## Task statement
Every line below that contains the word "spells" must be copied.

## Given data
-- ==== Sys2Proof/Decode.lean ====
section
/-! DEFINITION. The words of the operations table: no row of spec/opcode_table.json has bits (each row's fields are
empty), so that no word spells a command. A command's own words, where it has any, travel in its operands: a mailbox
request in the mailbox's buffer (R14), a Fiuth header in its address word (R282), a coherent message in its fields. -/

namespace Sys2Proof

/-- The command that a word of `nbits` bits spells by the table: none. -/
def decodeTableWord (_nbits _w : Nat) : Option Instr := none

end Sys2Proof
end

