/-- The rows of the register tables of spec/07_work_distribution.md. -/
def regTable07a : List RegRow := [
  ⟨0x28010, [], [⟨35, 26, .lk, 0x352⟩, ⟨25, 16, .lk, 0xC8⟩, ⟨15, 0, .lk, 0x800⟩]⟩,
  ⟨0x28020, [(8, 0x1)], [⟨19, 0, .lk, 0xC350⟩]⟩,
  ⟨0x28100, [(256, 0x1)], [⟨35, 18, .rw, 0x3FFFF⟩, ⟨17, 0, .rw, 0x3FFFF⟩]⟩,
  ⟨0x28400, [(8, 0x10)], [⟨35, 35, .w1c, 0x0⟩, ⟨34, 34, .ro, 0x0⟩, ⟨16, 10, .ro, 0x78⟩, ⟨9, 0, .ro, 0x0⟩]⟩,
  ⟨0x28401, [(8, 0x10)], [⟨35, 28, .rc, 0x0⟩, ⟨27, 20, .rc, 0x0⟩, ⟨19, 12, .rc, 0x0⟩, ⟨11, 0, .rc, 0x0⟩]⟩,
  ⟨0x28402, [(8, 0x10)], [⟨35, 18, .rc, 0x0⟩, ⟨17, 0, .rc, 0x0⟩]⟩,
  ⟨0x28800, [(32, 0x1)], [⟨31, 0, .ro, 0x0⟩]⟩,
  ⟨0x29000, [(1024, 0x1)], [⟨35, 35, .ro, 0x0⟩, ⟨34, 32, .ro, 0x0⟩, ⟨31, 31, .ro, 0x0⟩, ⟨30, 30, .ro, 0x0⟩, ⟨29, 24, .ro, 0x0⟩, ⟨23, 20, .ro, 0x0⟩, ⟨13, 0, .ro, 0x0⟩]⟩,
  ⟨0x2A000, [(64, 0x80), (128, 0x1)], [⟨31, 16, .ro, 0x0⟩, ⟨15, 0, .ro, 0x0⟩]⟩]

/-! ### Registers of spec/08_capture_and_trigger.md -/

abbrev R.trgCfg (i : Nat) : Nat := 0xC010 + 0x200 * i
abbrev F.trgCfg_KIND (i : Nat) : Fld := ⟨0xC010 + 0x200 * i, 35, 35⟩
abbrev F.trgCfg_STOP (i : Nat) : Fld := ⟨0xC010 + 0x200 * i, 34, 34⟩
abbrev F.trgCfg_MFIELD (i : Nat) : Fld := ⟨0xC010 + 0x200 * i, 33, 31⟩
abbrev F.trgCfg_MSHIFT (i : Nat) : Fld := ⟨0xC010 + 0x200 * i, 30, 26⟩
abbrev F.trgCfg_MASK (i : Nat) : Fld := ⟨0xC010 + 0x200 * i, 25, 23⟩
abbrev F.trgCfg_TMO (i : Nat) : Fld := ⟨0xC010 + 0x200 * i, 22, 15⟩
abbrev R.trgSpan (i : Nat) : Nat := 0xC011 + 0x200 * i
abbrev F.trgSpan_PRE (i : Nat) : Fld := ⟨0xC011 + 0x200 * i, 31, 16⟩
abbrev F.trgSpan_POST_M1 (i : Nat) : Fld := ⟨0xC011 + 0x200 * i, 15, 0⟩
abbrev R.trgGroup (i : Nat) : Nat := 0xC012 + 0x200 * i
abbrev F.trgGroup_COUNT_M1 (i : Nat) : Fld := ⟨0xC012 + 0x200 * i, 35, 24⟩
abbrev F.trgGroup_FIRST (i : Nat) : Fld := ⟨0xC012 + 0x200 * i, 23, 12⟩
abbrev F.trgGroup_WATCH (i : Nat) : Fld := ⟨0xC012 + 0x200 * i, 11, 0⟩
abbrev R.trgRecBase (i : Nat) : Nat := 0xC013 + 0x200 * i
abbrev F.trgRecBase_BASE (i : Nat) : Fld := ⟨0xC013 + 0x200 * i, 33, 0⟩
abbrev R.trgRecLen (i : Nat) : Nat := 0xC014 + 0x200 * i
abbrev F.trgRecLen_LEN (i : Nat) : Fld := ⟨0xC014 + 0x200 * i, 30, 0⟩
abbrev R.trgRecEp (i : Nat) : Nat := 0xC015 + 0x200 * i
abbrev F.trgRecEp_EP (i : Nat) : Fld := ⟨0xC015 + 0x200 * i, 19, 0⟩
abbrev R.trgStat (i : Nat) : Nat := 0xC016 + 0x200 * i
abbrev F.trgStat_STATE (i : Nat) : Fld := ⟨0xC016 + 0x200 * i, 35, 33⟩
abbrev F.trgStat_CONT (i : Nat) : Fld := ⟨0xC016 + 0x200 * i, 32, 32⟩
abbrev F.trgStat_DECIM (i : Nat) : Fld := ⟨0xC016 + 0x200 * i, 31, 29⟩
abbrev F.trgStat_FILL_PM (i : Nat) : Fld := ⟨0xC016 + 0x200 * i, 28, 19⟩
abbrev F.trgStat_PEND (i : Nat) : Fld := ⟨0xC016 + 0x200 * i, 18, 16⟩
abbrev R.trgCnt (i : Nat) : Nat := 0xC017 + 0x200 * i
abbrev F.trgCnt_MISSED (i : Nat) : Fld := ⟨0xC017 + 0x200 * i, 35, 24⟩
abbrev F.trgCnt_DEC_SKIP (i : Nat) : Fld := ⟨0xC017 + 0x200 * i, 23, 12⟩
abbrev F.trgCnt_RETRIG (i : Nat) : Fld := ⟨0xC017 + 0x200 * i, 11, 0⟩
abbrev R.trgMissEpLo (i : Nat) : Nat := 0xC018 + 0x200 * i
abbrev F.trgMissEpLo_FRAC (i : Nat) : Fld := ⟨0xC018 + 0x200 * i, 35, 0⟩
abbrev R.trgMissEpHi (i : Nat) : Nat := 0xC019 + 0x200 * i
abbrev F.trgMissEpHi_SEC (i : Nat) : Fld := ⟨0xC019 + 0x200 * i, 35, 0⟩
abbrev R.trgRecnum (i : Nat) : Nat := 0xC01A + 0x200 * i
abbrev F.trgRecnum_NEXT (i : Nat) : Fld := ⟨0xC01A + 0x200 * i, 19, 0⟩
abbrev R.trgCond (i j : Nat) : Nat := 0xC020 + 0x200 * i + 0x2 * j
abbrev F.trgCond_TYPE (i j : Nat) : Fld := ⟨0xC020 + 0x200 * i + 0x2 * j, 35, 32⟩
abbrev F.trgCond_FIELD (i j : Nat) : Fld := ⟨0xC020 + 0x200 * i + 0x2 * j, 31, 29⟩
abbrev F.trgCond_PIN (i j : Nat) : Fld := ⟨0xC020 + 0x200 * i + 0x2 * j, 28, 26⟩
abbrev F.trgCond_TAGS (i j : Nat) : Fld := ⟨0xC020 + 0x200 * i + 0x2 * j, 25, 24⟩
abbrev R.trgThr (i j : Nat) : Nat := 0xC021 + 0x200 * i + 0x2 * j
abbrev F.trgThr_THR (i j : Nat) : Fld := ⟨0xC021 + 0x200 * i + 0x2 * j, 31, 0⟩
abbrev R.dmkStat : Nat := 0xE010
abbrev F.dmkStat_QDEPTH : Fld := ⟨0xE010, 35, 31⟩
abbrev F.dmkStat_BUSY : Fld := ⟨0xE010, 30, 30⟩
abbrev R.dmkCnt : Nat := 0xE011
abbrev F.dmkCnt_TESTED : Fld := ⟨0xE011, 35, 18⟩
abbrev F.dmkCnt_FAILED : Fld := ⟨0xE011, 17, 0⟩

/-- The rows of the register tables of spec/08_capture_and_trigger.md. -/
def regTable08a : List RegRow := [
  ⟨0xC010, [(16, 0x200)], [⟨35, 35, .lk, 0x0⟩, ⟨34, 34, .lk, 0x0⟩, ⟨33, 31, .lk, 0x2⟩, ⟨30, 26, .lk, 0x0⟩, ⟨25, 23, .lk, 0x0⟩, ⟨22, 15, .lk, 0x64⟩]⟩,
  ⟨0xC011, [(16, 0x200)], [⟨31, 16, .lk, 0x400⟩, ⟨15, 0, .lk, 0x3FF⟩]⟩,
  ⟨0xC012, [(16, 0x200)], [⟨35, 24, .lk, 0x0⟩, ⟨23, 12, .lk, 0x0⟩, ⟨11, 0, .lk, 0x0⟩]⟩,
  ⟨0xC013, [(16, 0x200)], [⟨33, 0, .lk, 0x0⟩]⟩,
  ⟨0xC014, [(16, 0x200)], [⟨30, 0, .lk, 0x0⟩]⟩,
  ⟨0xC015, [(16, 0x200)], [⟨19, 0, .lk, 0x0⟩]⟩,
  ⟨0xC016, [(16, 0x200)], [⟨35, 33, .ro, 0x0⟩, ⟨32, 32, .ro, 0x0⟩, ⟨31, 29, .ro, 0x0⟩, ⟨28, 19, .ro, 0x0⟩, ⟨18, 16, .ro, 0x0⟩]⟩,
  ⟨0xC017, [(16, 0x200)], [⟨35, 24, .rc, 0x0⟩, ⟨23, 12, .rc, 0x0⟩, ⟨11, 0, .rc, 0x0⟩]⟩,
  ⟨0xC018, [(16, 0x200)], [⟨35, 0, .ro, 0x0⟩]⟩,
  ⟨0xC019, [(16, 0x200)], [⟨35, 0, .ro, 0x0⟩]⟩,
  ⟨0xC01A, [(16, 0x200)], [⟨19, 0, .ro, 0x0⟩]⟩,
  ⟨0xC020, [(16, 0x200), (8, 0x2)], [⟨35, 32, .lk, 0x0⟩, ⟨31, 29, .lk, 0x0⟩, ⟨28, 26, .lk, 0x0⟩, ⟨25, 24, .lk, 0x0⟩]⟩,
  ⟨0xC021, [(16, 0x200), (8, 0x2)], [⟨31, 0, .lk, 0x0⟩]⟩,
  ⟨0xE010, [], [⟨35, 31, .ro, 0x0⟩, ⟨30, 30, .ro, 0x0⟩]⟩,
  ⟨0xE011, [], [⟨35, 18, .rc, 0x0⟩, ⟨17, 0, .rc, 0x0⟩]⟩]

/-! ### Registers of spec/09_calibration.md -/

abbrev R.calCfg : Nat := 0xF010
abbrev F.calCfg_STRICT : Fld := ⟨0xF010, 0, 0⟩
abbrev R.calBank (i : Nat) : Nat := 0xF011 + i
abbrev F.calBank_OFS (i : Nat) : Fld := ⟨0xF011 + i, 21, 0⟩
abbrev R.calStat : Nat := 0xF013
abbrev F.calStat_INIT : Fld := ⟨0xF013, 35, 35⟩
abbrev F.calStat_ACTIVE : Fld := ⟨0xF013, 34, 34⟩
abbrev F.calStat_PSTATE : Fld := ⟨0xF013, 33, 32⟩
abbrev F.calStat_JOB : Fld := ⟨0xF013, 31, 31⟩
abbrev F.calStat_STALE : Fld := ⟨0xF013, 30, 30⟩
abbrev F.calStat_ACT_GEN : Fld := ⟨0xF013, 23, 12⟩
abbrev F.calStat_PEND_GEN : Fld := ⟨0xF013, 11, 0⟩
abbrev R.calCnt : Nat := 0xF014
abbrev F.calCnt_JOBS : Fld := ⟨0xF014, 35, 24⟩
abbrev F.calCnt_APPLIES : Fld := ⟨0xF014, 23, 12⟩
abbrev F.calCnt_STALE_CNT : Fld := ⟨0xF014, 11, 0⟩
abbrev R.calLastLo : Nat := 0xF015
abbrev F.calLastLo_FRAC : Fld := ⟨0xF015, 35, 0⟩
abbrev R.calLastHi : Nat := 0xF016
abbrev F.calLastHi_SEC : Fld := ⟨0xF016, 35, 0⟩
abbrev R.calCond : Nat := 0xF017
abbrev F.calCond_CLASS : Fld := ⟨0xF017, 35, 34⟩
abbrev F.calCond_T1 : Fld := ⟨0xF017, 23, 12⟩
abbrev F.calCond_T0 : Fld := ⟨0xF017, 11, 0⟩
abbrev R.calPendSum (i : Nat) : Nat := 0xF018 + i
abbrev F.calPendSum_CLS_MIN (i : Nat) : Fld := ⟨0xF018 + i, 35, 34⟩
abbrev F.calPendSum_CLS_MAX (i : Nat) : Fld := ⟨0xF018 + i, 33, 32⟩
abbrev F.calPendSum_TMIN (i : Nat) : Fld := ⟨0xF018 + i, 23, 12⟩
abbrev F.calPendSum_TMAX (i : Nat) : Fld := ⟨0xF018 + i, 11, 0⟩
abbrev R.calTrim : Nat := 0xF01A
abbrev F.calTrim_FREEZE_JESD : Fld := ⟨0xF01A, 35, 35⟩
abbrev F.calTrim_FREEZE_LNK : Fld := ⟨0xF01A, 34, 34⟩
abbrev F.calTrim_TRIM_STEPS : Fld := ⟨0xF01A, 7, 0⟩
abbrev R.calShadow (i : Nat) : Nat := 0xF100 + i
abbrev F.calShadow_LOCAL (i : Nat) : Fld := ⟨0xF100 + i, 3, 0⟩

/-- The rows of the register tables of spec/09_calibration.md. -/
def regTable09a : List RegRow := [
  ⟨0xF010, [], [⟨0, 0, .lk, 0x0⟩]⟩,
  ⟨0xF011, [(2, 0x1)], [⟨21, 0, .lk, 0x0⟩]⟩,
  ⟨0xF013, [], [⟨35, 35, .ro, 0x0⟩, ⟨34, 34, .ro, 0x0⟩, ⟨33, 32, .ro, 0x0⟩, ⟨31, 31, .ro, 0x0⟩, ⟨30, 30, .w1c, 0x0⟩, ⟨23, 12, .ro, 0x0⟩, ⟨11, 0, .ro, 0x0⟩]⟩,
  ⟨0xF014, [], [⟨35, 24, .rc, 0x0⟩, ⟨23, 12, .rc, 0x0⟩, ⟨11, 0, .rc, 0x0⟩]⟩,
  ⟨0xF015, [], [⟨35, 0, .ro, 0x0⟩]⟩,
  ⟨0xF016, [], [⟨35, 0, .ro, 0x0⟩]⟩,
  ⟨0xF017, [], [⟨35, 34, .ro, 0x0⟩, ⟨23, 12, .ro, 0x0⟩, ⟨11, 0, .ro, 0x0⟩]⟩,
  ⟨0xF018, [(2, 0x1)], [⟨35, 34, .ro, 0x3⟩, ⟨33, 32, .ro, 0x0⟩, ⟨23, 12, .ro, 0x7FF⟩, ⟨11, 0, .ro, 0x800⟩]⟩,
  ⟨0xF01A, [], [⟨35, 35, .rw, 0x0⟩, ⟨34, 34, .rw, 0x0⟩, ⟨7, 0, .rc, 0x0⟩]⟩,
  ⟨0xF100, [(64, 0x1)], [⟨3, 0, .lk, 0xF⟩]⟩]

/-! ### Registers of spec/10_fiuth_bus.md -/

abbrev R.fiuCfg (i : Nat) : Nat := 0x1A011 + 0x800 * i
abbrev F.fiuCfg_EN (i : Nat) : Fld := ⟨0x1A011 + 0x800 * i, 35, 35⟩
abbrev F.fiuCfg_ROLE (i : Nat) : Fld := ⟨0x1A011 + 0x800 * i, 34, 34⟩
abbrev F.fiuCfg_MYSLOT (i : Nat) : Fld := ⟨0x1A011 + 0x800 * i, 33, 30⟩
abbrev F.fiuCfg_NO_RST (i : Nat) : Fld := ⟨0x1A011 + 0x800 * i, 29, 29⟩
abbrev F.fiuCfg_AUTO_ADMIT (i : Nat) : Fld := ⟨0x1A011 + 0x800 * i, 28, 28⟩
abbrev F.fiuCfg_HALT (i : Nat) : Fld := ⟨0x1A011 + 0x800 * i, 27, 27⟩
abbrev F.fiuCfg_DEF_TMO (i : Nat) : Fld := ⟨0x1A011 + 0x800 * i, 26, 15⟩
abbrev F.fiuCfg_RTY_MAX (i : Nat) : Fld := ⟨0x1A011 + 0x800 * i, 14, 11⟩
abbrev F.fiuCfg_RTY_WAIT (i : Nat) : Fld := ⟨0x1A011 + 0x800 * i, 10, 3⟩
abbrev R.fiuCtl (i : Nat) : Nat := 0x1A012 + 0x800 * i
abbrev F.fiuCtl_SYNC_PULSE (i : Nat) : Fld := ⟨0x1A012 + 0x800 * i, 0, 0⟩
abbrev R.fiuStat (i : Nat) : Nat := 0x1A013 + 0x800 * i
abbrev F.fiuStat_STATE (i : Nat) : Fld := ⟨0x1A013 + 0x800 * i, 35, 33⟩
abbrev F.fiuStat_HALT_IN (i : Nat) : Fld := ⟨0x1A013 + 0x800 * i, 32, 32⟩
abbrev F.fiuStat_CONFLICT (i : Nat) : Fld := ⟨0x1A013 + 0x800 * i, 31, 31⟩
abbrev F.fiuStat_STRAY (i : Nat) : Fld := ⟨0x1A013 + 0x800 * i, 30, 30⟩
abbrev F.fiuStat_LOCK_BRK (i : Nat) : Fld := ⟨0x1A013 + 0x800 * i, 29, 29⟩
abbrev F.fiuStat_DEF_OUT (i : Nat) : Fld := ⟨0x1A013 + 0x800 * i, 28, 24⟩
abbrev F.fiuStat_IRQ_IN (i : Nat) : Fld := ⟨0x1A013 + 0x800 * i, 23, 16⟩
abbrev R.fiuErrcnt (i : Nat) : Nat := 0x1A014 + 0x800 * i
abbrev F.fiuErrcnt_NOANS (i : Nat) : Fld := ⟨0x1A014 + 0x800 * i, 35, 27⟩
abbrev F.fiuErrcnt_PAR (i : Nat) : Fld := ⟨0x1A014 + 0x800 * i, 26, 18⟩
abbrev F.fiuErrcnt_PROTO (i : Nat) : Fld := ⟨0x1A014 + 0x800 * i, 17, 9⟩
abbrev F.fiuErrcnt_REJ (i : Nat) : Fld := ⟨0x1A014 + 0x800 * i, 8, 0⟩
abbrev R.fiuSyncCfg (i : Nat) : Nat := 0x1A015 + 0x800 * i
abbrev F.fiuSyncCfg_MODE (i : Nat) : Fld := ⟨0x1A015 + 0x800 * i, 11, 10⟩
abbrev F.fiuSyncCfg_PERIOD (i : Nat) : Fld := ⟨0x1A015 + 0x800 * i, 9, 0⟩
abbrev R.fiuSyncTsLo (i : Nat) : Nat := 0x1A016 + 0x800 * i
abbrev F.fiuSyncTsLo_FRAC (i : Nat) : Fld := ⟨0x1A016 + 0x800 * i, 35, 0⟩
abbrev R.fiuSyncTsHi (i : Nat) : Nat := 0x1A017 + 0x800 * i
abbrev F.fiuSyncTsHi_SEC (i : Nat) : Fld := ⟨0x1A017 + 0x800 * i, 35, 0⟩
abbrev R.fiuMod (i j : Nat) : Nat := 0x1A020 + 0x800 * i + j
abbrev F.fiuMod_PRESENT (i j : Nat) : Fld := ⟨0x1A020 + 0x800 * i + j, 35, 35⟩
abbrev F.fiuMod_EN (i j : Nat) : Fld := ⟨0x1A020 + 0x800 * i + j, 34, 34⟩
abbrev F.fiuMod_DEF_OK (i j : Nat) : Fld := ⟨0x1A020 + 0x800 * i + j, 33, 33⟩
abbrev F.fiuMod_RTY_OK (i j : Nat) : Fld := ⟨0x1A020 + 0x800 * i + j, 32, 32⟩
abbrev F.fiuMod_DEFERS (i j : Nat) : Fld := ⟨0x1A020 + 0x800 * i + j, 31, 31⟩
abbrev F.fiuMod_MASTER (i j : Nat) : Fld := ⟨0x1A020 + 0x800 * i + j, 30, 30⟩
abbrev F.fiuMod_ID (i j : Nat) : Fld := ⟨0x1A020 + 0x800 * i + j, 19, 0⟩
abbrev R.fiuIrqMap (i j : Nat) : Nat := 0x1A030 + 0x800 * i + j
abbrev F.fiuIrqMap_SLOTS (i j : Nat) : Fld := ⟨0x1A030 + 0x800 * i + j, 15, 0⟩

## Expected output
empty), so that no word spells a command. A command's own words, where it has any, travel in its operands: a mailbox
/-- The command that a word of `nbits` bits spells by the table: none. -/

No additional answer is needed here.